Problem | Among the entries below, find every line that has "stringStore" and pull it out.

Dataset |
-- ==== Sys2Proof/Laws/Decimal.lean ====
section
/-! SUPPORT. Decimal text: what the digit writer of INT_TOSTRING produces (41 R105) and what the digit reader of
STRING_TOINT takes (44 R147). -/

namespace Sys2Proof.Machine

theorem digitByte_toNat {d : Nat} (h : d < 10) : (digitByte d).toNat = 0x30 + d := by
  simp only [digitByte, BitVec.toNat_ofNat]
  omega

/-- The digits written stand for the number, at least one of them, with no leading zero but for 0 itself. -/
theorem decDigits_spec : ∀ (fuel n : Nat) (acc : Str), n < 10 ^ fuel → 0 < fuel →
    ∃ ds, decDigits fuel n acc = ds ++ acc ∧ AllDigits ds ∧ digitsValue ds = n ∧ ds ≠ [] ∧
      (ds.head? = some 0x30 → n = 0 ∧ ds = [0x30])
  | 0, _, _, _, h => absurd h (Nat.lt_irrefl 0)
  | fuel + 1, n, acc, hn, _ => by
    unfold decDigits
    split
    · rename_i h
      have hd := digitByte_toNat h
      refine ⟨[digitByte n], rfl, ?_, by simp [digitsValue, hd], by simp, fun e => ?_⟩
      · intro b hb
        rw [List.mem_singleton.mp hb, hd]
        omega
      · have e' : digitByte n = 0x30 := by simpa using e
        have : n = 0 := by
          rw [e'] at hd
          simp at hd
          omega
        exact ⟨this, by rw [e']⟩
    · rename_i h
      have hd := digitByte_toNat (d := n % 10) (by omega)
      have hf : 0 < fuel := by
        rcases Nat.eq_zero_or_pos fuel with rfl | h'
        · simp at hn
          omega
        · exact h'
      obtain ⟨ds, e, hall, hv, hne, hz⟩ :=
        decDigits_spec fuel (n / 10) (digitByte (n % 10) :: acc) (by rw [Nat.pow_succ] at hn; omega) hf
      refine ⟨ds ++ [digitByte (n % 10)], by simp [e], fun b hb => ?_, ?_, by simp, fun hh => ?_⟩
      · rcases List.mem_append.mp hb with hb | hb
        · exact hall b hb
        · rw [List.mem_singleton.mp hb, hd]
          omega
      · unfold digitsValue at *
        rw [List.foldl_append, hv]
        simp [hd]
        omega
      · cases ds with
        | nil => exact absurd rfl hne
        | cons d t =>
          have := hz (by simpa using hh)
          omega

/-- The digits read at the front of a text are read whole, and nothing after them. -/
theorem parseDigits_append (ds rest : Str) (h : AllDigits ds)
    (hr : ∀ b, rest.head? = some b → ¬ (0x30 ≤ b.toNat ∧ b.toNat ≤ 0x39)) (v : Nat) :
    parseDigits v (ds ++ rest) = ds.foldl (fun v b => 10 * v + (b.toNat - 0x30)) v := by
  induction ds generalizing v with
  | nil =>
    cases rest with
    | nil => rfl
    | cons b t =>
      have := hr b rfl
      simp [parseDigits, isDigitByte]
      omega
  | cons b t ih =>
    have hb := h b (by simp)
    simp [parseDigits, isDigitByte, hb.1, hb.2]
    exact ih (fun c hc => h c (by simp [hc])) _

theorem isSpaceByte_iff (b : Byte) : isSpaceByte b = true ↔ SpaceByte b := by
  simp [isSpaceByte, SpaceByte, or_assoc]

theorem skipSpaces_append (ws t : Str) (h : ∀ b ∈ ws, SpaceByte b) : skipSpaces (ws ++ t) = skipSpaces t := by
  induction ws with
  | nil => rfl
  | cons b r ih =>
    simp [skipSpaces, (isSpaceByte_iff b).mpr (h b (by simp)), ih (fun c hc => h c (by simp [hc]))]

theorem skipSpaces_of_head (t : Str) (h : ∀ b, t.head? = some b → ¬ SpaceByte b) : skipSpaces t = t := by
  cases t with
  | nil => rfl
  | cons b r =>
    have := h b rfl
    rw [← isSpaceByte_iff] at this
    simp [skipSpaces, this]

theorem parseSigned_unsigned (t : Str) (h : ∀ b, t.head? = some b → b ≠ 0x2D ∧ b ≠ 0x2B) :
    parseSigned t = parseDigits 0 t := by
  cases t with
  | nil => rfl
  | cons b r =>
    have := h b rfl
    rw [parseSigned, if_neg this.1, if_neg this.2]

end Sys2Proof.Machine
end

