-- ==== Sys2Proof/Tests/Slice0.lean ====
section
/-! SUPPORT. The model's own tests. Every expected result is spec/'s own: a vector of 95_test_vectors.md, named in the
comment (V-..., S..., P...), or the rule named there; none comes from a run of the model. After them, for every
statement with hypotheses, a witness that its hypotheses can be met, each clause at its boundary. -/

namespace Sys2Proof.Tests

open Sys2Proof.Machine

/-! ### Ill-formed terms are refused -/

/-- 30 R62: a literal of 65536 bytes has no length field. -/
theorem test_wellFormed_literal_too_long (lit : List Byte) (h : lit.length = 65536) :
    (Instr.stringStore 0 lit).wellFormed Config.opc = false ∧ (Instr.cmpString 0 lit).wellFormed Config.opc = false := by
  simp [Instr.wellFormed, literalFits, h]

/-- 49 R190: a byte with an instruction of its own is not the fallback's. -/
theorem test_wellFormed_unknown_assigned :
    (Instr.unknown 0x00).wellFormed Config.opc = false ∧ (Instr.unknown 0x73).wellFormed Config.opc = false ∧
    (Instr.unknown 0x05).wellFormed Config.opc = true ∧ (Instr.unknown 0xFF).wellFormed Config.opc = true := by decide

/-- 30 R66, R71: every register byte is a legal encoding. -/
theorem test_wellFormed_bad_register_is_legal : (Instr.intStore 0xFF 0).wellFormed Config.opc = true := by decide

/-! ### Decoding: one word per constructor, written out from 30 R64 and R70 -/

/-- V-CTL-1. -/
theorem test_decode_exit : decode [0x00] = .ok (.exit, []) := rfl

/-- V-INT-1. -/
theorem test_decode_intStore : decode [0x01, 0x0F, 0xFF, 0xFF] = .ok (.intStore 15 65535, []) := rfl

/-- V-INT-5. -/
theorem test_decode_intPrint : decode [0x02, 0x03] = .ok (.intPrint 3, []) := rfl

/-- V-INT-7. -/
theorem test_decode_intTostring : decode [0x03, 0x03] = .ok (.intTostring 3, []) := rfl

/-- V-INT-10. -/
theorem test_decode_intRandom : decode [0x04, 0x02] = .ok (.intRandom 2, []) := rfl

/-- V-JMP-1. -/
theorem test_decode_jumpTo : decode [0x10, 0x34, 0x12] = .ok (.jumpTo 0x1234, []) := rfl

/-- V-JMP-2. -/
theorem test_decode_jumpZ : decode [0x11, 0x34, 0x12] = .ok (.jumpZ 4660, []) := rfl

/-- P1. -/
theorem test_decode_jumpNz : decode [0x12, 0x08, 0x00] = .ok (.jumpNz 8, []) := rfl

/-- the MATH table. -/
theorem test_decode_mathXor : decode [0x20, 0x02, 0x00, 0x01] = .ok (.mathXor 2 0 1, []) := rfl

/-- S7. -/
theorem test_decode_mathAdd : decode [0x21, 0x02, 0x00, 0x01] = .ok (.mathAdd 2 0 1, []) := rfl

/-- the MATH table. -/
theorem test_decode_mathSub : decode [0x22, 0x02, 0x00, 0x01] = .ok (.mathSub 2 0 1, []) := rfl

/-- the MATH table. -/
theorem test_decode_mathMul : decode [0x23, 0x02, 0x00, 0x01] = .ok (.mathMul 2 0 1, []) := rfl

/-- S3a. -/
theorem test_decode_mathDiv : decode [0x24, 0x02, 0x00, 0x01] = .ok (.mathDiv 2 0 1, []) := rfl

/-- V-MATH-8. -/
theorem test_decode_mathInc : decode [0x25, 0x00] = .ok (.mathInc 0, []) := rfl

/-- V-MATH-10. -/
theorem test_decode_mathDec : decode [0x26, 0x00] = .ok (.mathDec 0, []) := rfl

/-- the MATH table. -/
theorem test_decode_mathAnd : decode [0x27, 0x02, 0x00, 0x01] = .ok (.mathAnd 2 0 1, []) := rfl

/-- the MATH table. -/
theorem test_decode_mathOr : decode [0x28, 0x02, 0x00, 0x01] = .ok (.mathOr 2 0 1, []) := rfl

/-- the MATH table. -/
theorem test_decode_mathLft : decode [0x29, 0x02, 0x00, 0x01] = .ok (.mathLft 2 0 1, []) := rfl

/-- the MATH table. -/
theorem test_decode_mathRgt : decode [0x2A, 0x02, 0x00, 0x01] = .ok (.mathRgt 2 0 1, []) := rfl

/-- V-STR-2, one byte more. -/
theorem test_decode_stringStore : decode [0x30, 0x01, 0x02, 0x00, 0x48, 0x69, 0x07] = .ok (.stringStore 1 [0x48, 0x69], [0x07]) := rfl

/-- V-STR-6. -/
theorem test_decode_stringPrint : decode [0x31, 0x01] = .ok (.stringPrint 1, []) := rfl

/-- P4. -/
theorem test_decode_stringConcat : decode [0x32, 0x02, 0x00, 0x01] = .ok (.stringConcat 2 0 1, []) := rfl

/-- V-STR-12. -/
theorem test_decode_stringSystem : decode [0x33, 0x00] = .ok (.stringSystem 0, []) := rfl

/-- V-STR-15. -/
theorem test_decode_stringToint : decode [0x34, 0x02] = .ok (.stringToint 2, []) := rfl

/-- V-CMP-1. -/
theorem test_decode_cmpReg : decode [0x40, 0x00, 0x01] = .ok (.cmpReg 0 1, []) := rfl

/-- V-CMP-7. -/
theorem test_decode_cmpImmediate : decode [0x41, 0x00, 0x06, 0x00] = .ok (.cmpImmediate 0 6, []) := rfl

/-- V-CMP-12. -/
theorem test_decode_cmpString : decode [0x42, 0x00, 0x01, 0x00, 0x61] = .ok (.cmpString 0 [0x61], []) := rfl

/-- V-CMP-15. -/
theorem test_decode_isString : decode [0x43, 0x00] = .ok (.isString 0, []) := rfl

/-- V-CMP-19. -/
theorem test_decode_isNumber : decode [0x44, 0x20] = .ok (.isNumber 32, []) := rfl

/-- V-CTL-2. -/
theorem test_decode_nop : decode [0x50] = .ok (.nop, []) := rfl

/-- V-MOV-1. -/
theorem test_decode_storeReg : decode [0x51, 0x01, 0x00] = .ok (.storeReg 1 0, []) := rfl

/-- S2a. -/
theorem test_decode_peek : decode [0x60, 0x02, 0x01] = .ok (.peek 2 1, []) := rfl

/-- S2a. -/
theorem test_decode_poke : decode [0x61, 0x00, 0x01] = .ok (.poke 0 1, []) := rfl

/-- P6. -/
theorem test_decode_memcpy : decode [0x62, 0x05, 0x01, 0x02] = .ok (.memcpy 5 1 2, []) := rfl

/-- V-STK-1. -/
theorem test_decode_stackPush : decode [0x70, 0x00] = .ok (.stackPush 0, []) := rfl

/-- V-STK-7. -/
theorem test_decode_stackPop : decode [0x71, 0x03] = .ok (.stackPop 3, []) := rfl

/-- V-STK-10. -/
theorem test_decode_stackRet : decode [0x72] = .ok (.stackRet, []) := rfl

/-- S5. -/
theorem test_decode_stackCall : decode [0x73, 0x06, 0x00] = .ok (.stackCall 6, []) := rfl

/-- V-UNK-4. -/
theorem test_decode_unknown : decode [0xFF, 0x00] = .ok (.unknown 0xFF, [0x00]) := rfl

/-- 30 R65: an instruction whose bytes end early is rejected by name, whichever byte is missing. -/
theorem test_decode_truncated :
    decode [] = .error .noOpcode ∧ decode [0x01, 0x00, 0x05] = .error (.truncated .intStore) ∧
    decode [0x30, 0x00, 0x02, 0x00, 0x48] = .error (.truncated .stringStore) := ⟨rfl, rfl, rfl⟩

/-- 30 R61, R64: the encoder writes the low byte of a 16-bit operand first, and a literal's length before its bytes. -/
theorem test_encode :
    encode (.jumpTo 0x1234) = [0x10, 0x34, 0x12] ∧
    encode (.cmpString 2 [0x61, 0x62, 0x31, 0x32]) = [0x42, 0x02, 0x04, 0x00, 0x61, 0x62, 0x31, 0x32] := ⟨rfl, rfl⟩

/-- `spec/opcode_table.json` numbers the first byte in bits 7..0: INT_STORE r0, 5 (S6), and STRING_STORE r0, "" from its
one opcode byte, whose operand bytes are then 0. -/
theorem test_decodeTableWord :
    decodeTableWord 32 0x00050001 = some (.intStore 0 5) ∧ decodeTableWord 8 0x30 = some (.stringStore 0 []) :=
  ⟨rfl, rfl⟩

Exercise response |
    (Instr.stringStore 0 lit).wellFormed Config.opc = false ∧ (Instr.cmpString 0 lit).wellFormed Config.opc = false := by
theorem test_decode_stringStore : decode [0x30, 0x01, 0x02, 0x00, 0x48, 0x69, 0x07] = .ok (.stringStore 1 [0x48, 0x69], [0x07]) := rfl
    decode [0x30, 0x00, 0x02, 0x00, 0x48] = .error (.truncated .stringStore) := ⟨rfl, rfl, rfl⟩
    decodeTableWord 32 0x00050001 = some (.intStore 0 5) ∧ decodeTableWord 8 0x30 = some (.stringStore 0 []) :=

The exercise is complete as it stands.